If more than one job is needed in MapReduce, and some dependencies need to be set between multiple jobs, such as JOB3 needs to rely on JOB1 and JOB2, this uses Jobcontrol, as follows:
Jobcontrol jbcntrl=new Jobcontrol ("Jbcntrl");
Jbcntrl.addjob (JOB1);
Jbcntrl.addjob (JOB2);
Jbcntrl.addjob (JOB3);
Job3.adddependingjob (JOB1);
Job3.adddependingjob (JOB2);
Thread Thecontroller = new Thread (Jbcntrl);
Thecontroller.start ();
while (!jbcntrl.allfinished ()) {
thread.sleep ();
}
Jbcntrl.stop ();
You need to set your own configuration for each job, and then connect multiple jobs together through Jobcontrol.

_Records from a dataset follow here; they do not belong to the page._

@[simp] theorem setTemper_pending (p : Nat) (x : TemperInt) : (s.setTemper p x).pending = s.pending := rfl
@[simp] theorem setTemper_draws (p : Nat) (x : TemperInt) : (s.setTemper p x).draws = s.draws := rfl
@[simp] theorem setTemper_time (p : Nat) (x : TemperInt) : (s.setTemper p x).time = s.time := rfl
@[simp] theorem setTemper_regs (p : Nat) (x : TemperInt) : (s.setTemper p x).regs = s.regs := rfl
@[simp] theorem setTemper_latches (p : Nat) (x : TemperInt) : (s.setTemper p x).latches = s.latches := rfl
@[simp] theorem setTemper_mem (p : Nat) (x : TemperInt) : (s.setTemper p x).mem = s.mem := rfl
@[simp] theorem setTemper_upsets (p : Nat) (x : TemperInt) : (s.setTemper p x).upsets = s.upsets := rfl
@[simp] theorem setTemper_poison (p : Nat) (x : TemperInt) : (s.setTemper p x).poison = s.poison := rfl
@[simp] theorem setTemper_rdata (p : Nat) (x : TemperInt) : (s.setTemper p x).rdata = s.rdata := rfl
@[simp] theorem setTemper_wires (p : Nat) (x : TemperInt) : (s.setTemper p x).wires = s.wires := rfl
@[simp] theorem setTemper_credits (p : Nat) (x : TemperInt) : (s.setTemper p x).credits = s.credits := rfl
@[simp] theorem setTemper_owed (p : Nat) (x : TemperInt) : (s.setTemper p x).owed = s.owed := rfl
@[simp] theorem setTemper_tokens (p : Nat) (x : TemperInt) : (s.setTemper p x).tokens = s.tokens := rfl
@[simp] theorem setTemper_routers (p : Nat) (x : TemperInt) : (s.setTemper p x).routers = s.routers := rfl
@[simp] theorem setTemper_ports (p : Nat) (x : TemperInt) : (s.setTemper p x).ports = s.ports := rfl
@[simp] theorem setTemper_cores (p : Nat) (x : TemperInt) : (s.setTemper p x).cores = s.cores := rfl
@[simp] theorem setTemper_parts (p : Nat) (x : TemperInt) : (s.setTemper p x).parts = s.parts := rfl
@[simp] theorem setTemper_runc (p : Nat) (x : TemperInt) : (s.setTemper p x).runc = s.runc := rfl
@[simp] theorem setTemper_img (p : Nat) (x : TemperInt) : (s.setTemper p x).img = s.img := rfl
@[simp] theorem setTemper_vaults (p : Nat) (x : TemperInt) : (s.setTemper p x).vaults = s.vaults := rfl
@[simp] theorem setTemper_doms (p : Nat) (x : TemperInt) : (s.setTemper p x).doms = s.doms := rfl
@[simp] theorem setTemper_pwr (p : Nat) (x : TemperInt) : (s.setTemper p x).pwr = s.pwr := rfl
@[simp] theorem setTemper_rst (p : Nat) (x : TemperInt) : (s.setTemper p x).rst = s.rst := rfl
@[simp] theorem setTemper_sec (p : Nat) (x : TemperInt) : (s.setTemper p x).sec = s.sec := rfl
@[simp] theorem setTemper_cfg (p : Nat) (x : TemperInt) : (s.setTemper p x).cfg = s.cfg := rfl
@[simp] theorem setTemper_host (p : Nat) (x : TemperInt) : (s.setTemper p x).host = s.host := rfl
@[simp] theorem setTemper_flashBad (p : Nat) (x : TemperInt) : (s.setTemper p x).flashBad = s.flashBad := rfl
@[simp] theorem setTemper_msgs (p : Nat) (x : TemperInt) : (s.setTemper p x).msgs = s.msgs := rfl
@[simp] theorem setTemper_hqs (p : Nat) (x : TemperInt) : (s.setTemper p x).hqs = s.hqs := rfl
@[simp] theorem setTemper_recv (p : Nat) (x : TemperInt) : (s.setTemper p x).recv = s.recv := rfl
@[simp] theorem setTemper_tnd (p : Nat) (x : TemperInt) : (s.setTemper p x).tnd = s.tnd := rfl
@[simp] theorem setTemper_keep (p : Nat) (x : TemperInt) : (s.setTemper p x).keep = s.keep := rfl
@[simp] theorem setTemper_smc (p : Nat) (x : TemperInt) : (s.setTemper p x).smc = s.smc := rfl
@[simp] theorem setTemper_ldl (p : Nat) (x : TemperInt) : (s.setTemper p x).ldl = s.ldl := rfl
@[simp] theorem setTemper_tmr (p : Nat) (x : TemperInt) : (s.setTemper p x).tmr = s.tmr := rfl
@[simp] theorem setTemper_spr (p : Nat) (x : TemperInt) : (s.setTemper p x).spr = s.spr := rfl
@[simp] theorem setTemper_vrn (p : Nat) (x : TemperInt) : (s.setTemper p x).vrn = s.vrn := rfl

@[simp] theorem setPart_pending (n : Nat) (x : Part) : (s.setPart n x).pending = s.pending := rfl
@[simp] theorem setPart_draws (n : Nat) (x : Part) : (s.setPart n x).draws = s.draws := rfl
@[simp] theorem setPart_time (n : Nat) (x : Part) : (s.setPart n x).time = s.time := rfl
@[simp] theorem setPart_regs (n : Nat) (x : Part) : (s.setPart n x).regs = s.regs := rfl
@[simp] theorem setPart_latches (n : Nat) (x : Part) : (s.setPart n x).latches = s.latches := rfl
@[simp] theorem setPart_mem (n : Nat) (x : Part) : (s.setPart n x).mem = s.mem := rfl
@[simp] theorem setPart_upsets (n : Nat) (x : Part) : (s.setPart n x).upsets = s.upsets := rfl
@[simp] theorem setPart_poison (n : Nat) (x : Part) : (s.setPart n x).poison = s.poison := rfl
@[simp] theorem setPart_rdata (n : Nat) (x : Part) : (s.setPart n x).rdata = s.rdata := rfl
@[simp] theorem setPart_wires (n : Nat) (x : Part) : (s.setPart n x).wires = s.wires := rfl
@[simp] theorem setPart_credits (n : Nat) (x : Part) : (s.setPart n x).credits = s.credits := rfl
@[simp] theorem setPart_owed (n : Nat) (x : Part) : (s.setPart n x).owed = s.owed := rfl
@[simp] theorem setPart_tokens (n : Nat) (x : Part) : (s.setPart n x).tokens = s.tokens := rfl
@[simp] theorem setPart_routers (n : Nat) (x : Part) : (s.setPart n x).routers = s.routers := rfl
@[simp] theorem setPart_ports (n : Nat) (x : Part) : (s.setPart n x).ports = s.ports := rfl
@[simp] theorem setPart_cores (n : Nat) (x : Part) : (s.setPart n x).cores = s.cores := rfl
@[simp] theorem setPart_runc (n : Nat) (x : Part) : (s.setPart n x).runc = s.runc := rfl
@[simp] theorem setPart_img (n : Nat) (x : Part) : (s.setPart n x).img = s.img := rfl
@[simp] theorem setPart_tempers (n : Nat) (x : Part) : (s.setPart n x).tempers = s.tempers := rfl
@[simp] theorem setPart_vaults (n : Nat) (x : Part) : (s.setPart n x).vaults = s.vaults := rfl
@[simp] theorem setPart_doms (n : Nat) (x : Part) : (s.setPart n x).doms = s.doms := rfl
@[simp] theorem setPart_pwr (n : Nat) (x : Part) : (s.setPart n x).pwr = s.pwr := rfl
@[simp] theorem setPart_rst (n : Nat) (x : Part) : (s.setPart n x).rst = s.rst := rfl
@[simp] theorem setPart_sec (n : Nat) (x : Part) : (s.setPart n x).sec = s.sec := rfl
@[simp] theorem setPart_cfg (n : Nat) (x : Part) : (s.setPart n x).cfg = s.cfg := rfl
@[simp] theorem setPart_host (n : Nat) (x : Part) : (s.setPart n x).host = s.host := rfl
@[simp] theorem setPart_flashBad (n : Nat) (x : Part) : (s.setPart n x).flashBad = s.flashBad := rfl
@[simp] theorem setPart_msgs (n : Nat) (x : Part) : (s.setPart n x).msgs = s.msgs := rfl
@[simp] theorem setPart_hqs (n : Nat) (x : Part) : (s.setPart n x).hqs = s.hqs := rfl
@[simp] theorem setPart_recv (n : Nat) (x : Part) : (s.setPart n x).recv = s.recv := rfl
@[simp] theorem setPart_tnd (n : Nat) (x : Part) : (s.setPart n x).tnd = s.tnd := rfl
@[simp] theorem setPart_keep (n : Nat) (x : Part) : (s.setPart n x).keep = s.keep := rfl
@[simp] theorem setPart_smc (n : Nat) (x : Part) : (s.setPart n x).smc = s.smc := rfl
@[simp] theorem setPart_ldl (n : Nat) (x : Part) : (s.setPart n x).ldl = s.ldl := rfl
@[simp] theorem setPart_tmr (n : Nat) (x : Part) : (s.setPart n x).tmr = s.tmr := rfl
@[simp] theorem setPart_spr (n : Nat) (x : Part) : (s.setPart n x).spr = s.spr := rfl
@[simp] theorem setPart_vrn (n : Nat) (x : Part) : (s.setPart n x).vrn = s.vrn := rfl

Since Jobcontrol implements the Runnable interface, you can run Jobcontrol through the thread and finally stop by the Stop method. If you do not run with a thread, it will cause all the jobs in Hadoop to finish and not exit at the end, but the result is output.
Another problem is that after using Jobcontrol to connect to the job, each job specific information, such as map input records and reduce input records can not be displayed, if you need to view the job information, you must go to the Web page to view.